В созвездии трапеции (сборник)
Шрифт:
— А что же жена его молчала об этом? Как могла не сообщить?
— Спокойствие, спокойствие, дорогой коллега! — кладет руку на плечо своего соотечественника Хейзельтайн. — На Харриса это лишь находило иногда. Вообще же он был очень рассудительным человеком, и жена не считала его способным на безрассудные поступки.
— А я вообще не вижу связи всего того, что вы рассказали нам, уважаемый мистер Хейзельтайн, с тем, что произошло в Цюрихском центре ядерных исследований, — спокойно замечает профессор Фрей.
— А я вижу, — мрачно произносит Хейзельтайн. — Харрис, одержимый идеей предостережения человечества от опасных экспериментов, мог принести в жертву не только себя. Он мог не пощадить и своих коллег, ибо был не вполне вменяем.
— Ну, хорошо, мистер Хейзельтайн, — деликатно прерывает американца профессор Фрей. — Может быть, вы и правы. Не будем, однако, обсуждать сейчас этой проблемы. Вернемся к Харрису и допустим, что он действительно решил подорвать Цюрихский центр ядерных исследований, но каким же образом?
— Да с помощью хотя бы той же жидководородной камеры, о возможности взрыва которой сами же вы только что говорили. Мог использовать и еще что-нибудь, не менее взрывчатое.

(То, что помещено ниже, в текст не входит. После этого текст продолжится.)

-- ==== Sys2Proof/Laws/Absorb.lean ====
section
/-! SUPPORT. What ABSORB's loop does, said once: it is the byte-serial form (41_absorb.md R85), and what that form does
to each register, the trace and the buffer. -/

namespace Sys2Proof.Laws

open Sys2Proof.Machine

variable {P : Lanes → Lanes} {s : State}

/-! ### The cursor -/

theorem offset_add_toNat {o : Byte} {n : Nat} (h : o.toNat + n < 256) :
    (o + BitVec.ofNat 8 n).toNat = o.toNat + n := by
  simp only [BitVec.toNat_add, BitVec.toNat_ofNat]; omega

/-- `permuteIfFull` in one equation over the cursor as a number. -/
theorem permuteIfFull_eq (P : Lanes → Lanes) (s : State) :
    s.permuteIfFull P = if s.offset.toNat = s.rate.toNat then (s.permute P).setOffset 0#8 else s := by
  simp only [State.permuteIfFull, BitVec.toNat_inj]

theorem permuteIfFull_of_lt (h : s.offset.toNat < s.rate.toNat) : s.permuteIfFull P = s := by
  rw [permuteIfFull_eq, if_neg (by omega)]

/-! What `permuteIfFull` leaves alone. -/

@[simp] theorem permuteIfFull_rate : (s.permuteIfFull P).rate = s.rate := by
  simp only [State.permuteIfFull]; split <;> rfl
@[simp] theorem permuteIfFull_delimiter : (s.permuteIfFull P).delimiter = s.delimiter := by
  simp only [State.permuteIfFull]; split <;> rfl
@[simp] theorem permuteIfFull_phase : (s.permuteIfFull P).phase = s.phase := by
  simp only [State.permuteIfFull]; split <;> rfl
@[simp] theorem permuteIfFull_fault : (s.permuteIfFull P).fault = s.fault := by
  simp only [State.permuteIfFull]; split <;> rfl
@[simp] theorem permuteIfFull_cause : (s.permuteIfFull P).cause = s.cause := by
  simp only [State.permuteIfFull]; split <;> rfl
@[simp] theorem permuteIfFull_cnt : (s.permuteIfFull P).cnt = s.cnt := by
  simp only [State.permuteIfFull]; split <;> rfl
@[simp] theorem permuteIfFull_rst : (s.permuteIfFull P).rst = s.rst := by
  simp only [State.permuteIfFull]; split <;> rfl
@[simp] theorem permuteIfFull_cmd : (s.permuteIfFull P).cmd = s.cmd := by
  simp only [State.permuteIfFull]; split <;> rfl
@[simp] theorem permuteIfFull_din : (s.permuteIfFull P).din = s.din := by
  simp only [State.permuteIfFull]; split <;> rfl
@[simp] theorem permuteIfFull_dout : (s.permuteIfFull P).dout = s.dout := by
  simp only [State.permuteIfFull]; split <;> rfl
@[simp] theorem permuteIfFull_accepted : (s.permuteIfFull P).accepted = s.accepted := by
  simp only [State.permuteIfFull]; split <;> rfl
@[simp] theorem permuteIfFull_dinTaken : (s.permuteIfFull P).dinTaken = s.dinTaken := by
  simp only [State.permuteIfFull]; split <;> rfl
@[simp] theorem permuteIfFull_doutTaken : (s.permuteIfFull P).doutTaken = s.doutTaken := by
  simp only [State.permuteIfFull]; split <;> rfl

theorem permuteIfFull_cursor (h1 : rateAccepted s.rate) (h2 : s.offset.toNat ≤ s.rate.toNat) :
    (s.permuteIfFull P).cursorInBlock := by
  rw [permuteIfFull_eq]
  split
  · exact ⟨h1, h1.1⟩
  · exact ⟨h1, by omega⟩

theorem wf_permuteIfFull (h : s.mem.wf) : (s.permuteIfFull P).mem.wf := by
  simp only [State.permuteIfFull]
  split
  · exact wf_ofLanes _
  · exact h

/-! ### One byte -/

/-- The buffer and cursor one absorbed byte leaves, before the test for a full block. -/
theorem absorbByte_cursor (h : s.cursorInBlock) (b : Byte) : (s.absorbByte P b).cursorInBlock := by
  obtain ⟨⟨h1, h2⟩, h3⟩ := h
  refine permuteIfFull_cursor ⟨h1, h2⟩ ?_
  have : (s.offset + 1#8).toNat = s.offset.toNat + 1 := offset_add_toNat (n := 1) (by omega)
  simp only [setOffset_offset, setOffset_rate, setMem_rate]
  omega

theorem wf_absorbByte (hm : s.mem.wf) (h : s.cursorInBlock) (b : Byte) : (s.absorbByte P b).mem.wf :=
  wf_permuteIfFull (wf_xorByte hm (by have := h.1.2; have := h.2; omega) b)

/-! ### A string of bytes -/

@[simp] theorem absorbSerial_nil : absorbSerial P [] s = s := rfl

@[simp] theorem absorbSerial_cons (b : Byte) (bs : List Byte) :
    absorbSerial P (b :: bs) s = absorbSerial P bs (s.absorbByte P b) := rfl

/-- Absorbing two strings one after the other is absorbing their concatenation (41_absorb.md R84). -/
theorem absorbSerial_append (as bs : List Byte) :
    absorbSerial P (as ++ bs) s = absorbSerial P bs (absorbSerial P as s) := by
  simp [absorbSerial, List.foldl_append]

/-- All that absorbing a string may change: the buffer, the cursor and the trace; the rest is as before. -/
theorem absorbSerial_frame (bs : List Byte) (s : State) :
    absorbSerial P bs s =
      { s with
        mem := (absorbSerial P bs s).mem
        offset := (absorbSerial P bs s).offset
        perm := (absorbSerial P bs s).perm } := by
  induction bs generalizing s with
  | nil => rfl
  | cons b bs ih =>
    rw [absorbSerial_cons, ih]
    simp only [State.absorbByte]
    ext1 <;> simp

theorem absorbSerial_cursor (h : s.cursorInBlock) (bs : List Byte) : (absorbSerial P bs s).cursorInBlock := by
  induction bs generalizing s with
  | nil => exact h
  | cons b bs ih => exact ih (absorbByte_cursor h b)

theorem wf_absorbSerial (hm : s.mem.wf) (h : s.cursorInBlock) (bs : List Byte) : (absorbSerial P bs s).mem.wf := by
  induction bs generalizing s with
  | nil => exact hm
  | cons b bs ih => exact ih (wf_absorbByte hm h b) (absorbByte_cursor h b)

/-- Bytes that stay inside the block: one chunk, then the test for a full block (41_absorb.md R80). -/
theorem absorbSerial_chunk {bs : List Byte} (h0 : bs ≠ []) (h : s.cursorInBlock)
    (hle : s.offset.toNat + bs.length ≤ s.rate.toNat) :
    absorbSerial P bs s =
      ((s.setMem (s.mem.xorBytes s.offset.toNat bs)).setOffset
        (s.offset + BitVec.ofNat 8 bs.length)).permuteIfFull P := by
  have hr := h.1.2
  induction bs generalizing s with
  | nil => exact absurd rfl h0
  | cons b bs ih =>
    rw [absorbSerial_cons]
    simp only [List.length_cons] at hle
    by_cases hbs : bs = []
    · subst hbs; simp [State.absorbByte]
    · have hpos : 0 < bs.length := List.length_pos_of_ne_nil hbs
      have h1 : (s.offset + 1#8).toNat = s.offset.toNat + 1 := offset_add_toNat (n := 1) (by omega)
      have hb : s.absorbByte P b = (s.setMem (s.mem.xorByte s.offset.toNat b)).setOffset (s.offset + 1#8) := by
        refine permuteIfFull_of_lt ?_
        simp only [setOffset_offset, setOffset_rate, setMem_rate]
        omega
      rw [ih hbs (absorbByte_cursor h b)]
      · rw [hb]
        simp only [setOffset_offset, setOffset_mem, setMem_mem, h1, xorBytes_cons, List.length_cons]
        have h2 : s.offset + 1#8 + BitVec.ofNat 8 bs.length = s.offset + BitVec.ofNat 8 (bs.length + 1) := by
          apply BitVec.eq_of_toNat_eq
          simp only [BitVec.toNat_add, BitVec.toNat_ofNat]
          omega
        rw [h2]
        rfl
      · rw [hb]
        simp only [setOffset_offset, setOffset_rate, setMem_rate]
        omega
      · rw [hb]; exact hr

/-- Bytes that leave room in the block are XORed in, and that is all. -/
theorem absorbSerial_of_room {bs : List Byte} (h : s.cursorInBlock)
    (hlt : s.offset.toNat + bs.length < s.rate.toNat) :
    absorbSerial P bs s =
      (s.setMem (s.mem.xorBytes s.offset.toNat bs)).setOffset (s.offset + BitVec.ofNat 8 bs.length) := by
  have hr := h.1.2
  by_cases h0 : bs = []
  · subst h0
    ext1 <;> simp
  · rw [absorbSerial_chunk h0 h (by omega)]
    refine permuteIfFull_of_lt ?_
    simp only [setOffset_offset, setOffset_rate, setMem_rate]
    rw [offset_add_toNat (by omega)]
    omega

/-- The cursor and the number of permutations after a string (41_absorb.md R83). -/
theorem absorbSerial_counts (h : s.cursorInBlock) (bs : List Byte) :
    (absorbSerial P bs s).offset.toNat = (s.offset.toNat + bs.length) % s.rate.toNat ∧
    (absorbSerial P bs s).perm.length = s.perm.length + (s.offset.toNat + bs.length) / s.rate.toNat := by
  induction bs generalizing s with
  | nil =>
    have := h.2
    simp [Nat.mod_eq_of_lt this, Nat.div_eq_of_lt this]
  | cons b bs ih =>
    have hr := h.1.2
    have h0 := h.1.1
    have h3 := h.2
    have h1 : (s.offset + 1#8).toNat = s.offset.toNat + 1 := offset_add_toNat (n := 1) (by omega)
    rw [absorbSerial_cons, (ih (absorbByte_cursor h b)).1, (ih (absorbByte_cursor h b)).2, State.absorbByte,
      permuteIfFull_eq]
    simp only [setOffset_offset, setOffset_rate, setMem_rate, List.length_cons, h1]
    split
    · next hfull =>
      have e : s.offset.toNat + (bs.length + 1) = bs.length + s.rate.toNat := by omega
      simp only [setOffset_offset, setOffset_rate, setOffset_perm, permute_rate, permute_perm, setMem_rate,
        setMem_perm, List.length_append, List.length_singleton, BitVec.toNat_ofNat, Nat.zero_mod, Nat.zero_add]
      rw [e, Nat.add_mod_right, Nat.add_div_right _ (by omega)]
      exact ⟨rfl, by omega⟩
    · simp only [setOffset_offset, setOffset_rate, setOffset_perm, setMem_rate, setMem_perm, h1]
      rw [Nat.add_assoc, Nat.add_comm 1]
      exact ⟨rfl, rfl⟩

/-- The trace only grows. -/
theorem absorbSerial_perm_extends (bs : List Byte) (s : State) :
    ∃ l, (absorbSerial P bs s).perm = s.perm ++ l := by
  induction bs generalizing s with
  | nil => exact ⟨[], by simp⟩
  | cons b bs ih =>
    obtain ⟨l, hl⟩ := ih (s.absorbByte P b)
    rw [absorbSerial_cons, hl, State.absorbByte, State.permuteIfFull]
    split
    · exact ⟨_, by simp only [setOffset_perm, permute_perm, setMem_perm, List.append_assoc]; rfl⟩
    · exact ⟨l, by simp⟩

/-! ### The loop -/

@[simp] theorem dinTake_zero (s : State) : s.dinTake 0 = s := by ext1 <;> simp

theorem dinTake_dinTake (s : State) (m n : Nat) : (s.dinTake m).dinTake n = s.dinTake (m + n) := by
  ext1 <;> simp [List.take_add]

/-- Absorbing bytes does not look at `din` or `cnt`. -/
theorem absorbSerial_dinTake_setCnt (bs : List Byte) (n : Nat) (c : Len) (s : State) :
    absorbSerial P bs ((s.dinTake n).setCnt c) = ((absorbSerial P bs s).dinTake n).setCnt c := by
  induction bs generalizing s with
  | nil => rfl
  | cons b bs ih =>
    rw [absorbSerial_cons, absorbSerial_cons, ← ih]
    congr 1
    simp only [State.absorbByte, State.permuteIfFull]
    by_cases hf : s.offset + 1#8 = s.rate
    · rw [if_pos (by simpa using hf), if_pos (by simpa using hf)]; rfl
    · rw [if_neg (by simpa using hf), if_neg (by simpa using hf)]; rfl

theorem cnt_sub_toNat {c : Len} {n : Nat} (h : n ≤ c.toNat) : (c - BitVec.ofNat 24 n).toNat = c.toNat - n := by
  have := c.isLt
  simp only [BitVec.toNat_sub, BitVec.toNat_ofNat]
  omega

/-- One pass of the loop is the byte-serial form on its chunk. -/
theorem absorbPass_eq_serial (h : s.cursorInBlock) (hc : s.cnt ≠ 0#24) (hd : s.cnt.toNat ≤ s.din.length) :
    s.absorbOne.permuteIfFull P =
      ((absorbSerial P (s.din.take s.absorbChunk) s).dinTake s.absorbChunk).setCnt
        (s.cnt - BitVec.ofNat 24 s.absorbChunk) := by
  have hr := h.1.2
  have h3 := h.2
  have hc' : s.cnt.toNat ≠ 0 := fun e => hc (BitVec.eq_of_toNat_eq (by simpa using e))
  have hn : 1 ≤ s.absorbChunk ∧ s.absorbChunk ≤ s.cnt.toNat ∧ s.offset.toNat + s.absorbChunk ≤ s.rate.toNat := by
    simp only [State.absorbChunk]; omega
  have hlen : (s.din.take s.absorbChunk).length = s.absorbChunk := by simp; omega
  rw [← absorbSerial_dinTake_setCnt, absorbSerial_chunk]
  · rw [hlen]; rfl
  · intro e; rw [e] at hlen; simp at hlen; omega
  · exact h
  · rw [hlen]; exact hn.2.2

/-- ABSORB's loop, in one equation: with the cursor in its block and the payload on `din`, it absorbs the oldest `cnt`
bytes of `din` one by one, takes them, and ends with `cnt = 0` (41_absorb.md R80, R85). -/
theorem absorbLoop_eq_serial (fuel : Nat) (h : s.cursorInBlock) (hd : s.cnt.toNat ≤ s.din.length)
    (hf : s.cnt.toNat ≤ fuel) :
    absorbLoop P fuel s =
      ((absorbSerial P (s.din.take s.cnt.toNat) s).dinTake s.cnt.toNat).setCnt 0#24 := by
  induction fuel generalizing s with
  | zero =>
    have hc : s.cnt = 0#24 := BitVec.eq_of_toNat_eq (by simp; omega)
    rw [absorbLoop, hc]
    ext1 <;> simp [hc]
  | succ fuel ih =>
    rw [absorbLoop]
    split
    · next hc =>
      rw [hc]
      ext1 <;> simp [hc]
    · next hc =>
      have hr := h.1.2
      have h3 := h.2
      have hc' : s.cnt.toNat ≠ 0 := fun e => hc (BitVec.eq_of_toNat_eq (by simpa using e))
      have hn : 1 ≤ s.absorbChunk ∧ s.absorbChunk ≤ s.cnt.toNat := by simp only [State.absorbChunk]; omega
      have hcnt := cnt_sub_toNat hn.2
      have hcur := absorbSerial_cursor (P := P) h (s.din.take s.absorbChunk)
      have hdin : (absorbSerial P (s.din.take s.absorbChunk) s).din = s.din := by rw [absorbSerial_frame]
      rw [absorbPass_eq_serial h hc hd, ih]
      · simp only [setCnt_cnt, setCnt_din, dinTake_din, hcnt, hdin]
        rw [absorbSerial_dinTake_setCnt, ← absorbSerial_append]
        have e : s.din.take s.absorbChunk ++ (s.din.drop s.absorbChunk).take (s.cnt.toNat - s.absorbChunk) =
            s.din.take s.cnt.toNat := by
          rw [← List.take_add]; congr 1; omega
        rw [e]
        generalize absorbSerial P (s.din.take s.cnt.toNat) s = x
        rw [← (dinTake_dinTake x _ _).trans (congrArg x.dinTake (Nat.add_sub_of_le hn.2))]
        rfl
      · exact hcur
      · simp only [setCnt_cnt, setCnt_din, dinTake_din, hcnt, hdin, List.length_drop]; omega
      · simp only [setCnt_cnt, hcnt]; omega

end Sys2Proof.Laws
end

Мысль эта кажется настолько чудовищной, что долго никто из психиатров не может произнести ни слова.
— Чем же тогда может помочь в разгадке тайны цюрихской катастрофы Холмский? — спрашивает первым пришедший в себя профессор Фрей.
— Да хотя бы подтверждением того, что никакого нового явления природы они не обнаружили, — отвечает ему Хейзельтайн. — В этом случае мое предположение обретет реальность.
— Ну, а если мощный цюрихский ускоритель дал возможность проникнуть в новую сферу материи?
— Не будем сейчас ломать головы и над этим, — предлагает Фрей. — Наша главная задача — окончательно восстановить память профессора Холмского, а уж он потом поможет физикам разгадать тайну катастрофы Цюрихского центра ядерных исследований. А доктор Харрис, даже если он и был одержим какой-то манией, безусловно прав в одном — на нас, ученых, действительно лежит большая ответственность за судьбы человечества. Во всяком случае, не меньшая, чем на государственных деятелях. И знаете, господин Гринберг, мне очень понравилось выступление вашего крупного ученого на одной из международных конференций в Дубне. «Я подошел к концу своего обзора, — сказал он в своей заключительной речи на этой конференции, — и вполне понимаю, что он далек от совершенства. Следуя намечающейся традиции, я не упоминал ни имен, ни лабораторий, ни даже стран, в которых были выполнены те или иные исследования. Пусть сознание того высокого духа коллективизма, который начинает развиваться в современной науке, заменит мелкое тщеславие. Это будет подкреплять надежду человечества на возможность лучшего будущего».
— Не плохо сказано, — одобрительно кивает головой Хейзельтайн.
— У меня хорошая память, — продолжает Фрей, — и я запомнил эту замечательную речь советского физика почти дословно. Давайте и мы проникнемся таким же высоким духом коллективизма и объединим наши усилия для окончательного восстановления памяти профессора Холмского. Этим мы лишим возможности безответственных журналистов продолжать свои спекуляции на тайне трагической гибели ученых Цюрихского центра ядерных исследований. Я подаю свой голос за осуществление эксперимента нашего коллеги доктора Гринберга и снова предлагаю пригласить для этого моего соотечественника инженера Хофера. Он поможет воссоздать необходимую для задуманного эксперимента обстановку. Кроме того, немаловажное значение будет, видимо, иметь и личное его участие в этом эксперименте.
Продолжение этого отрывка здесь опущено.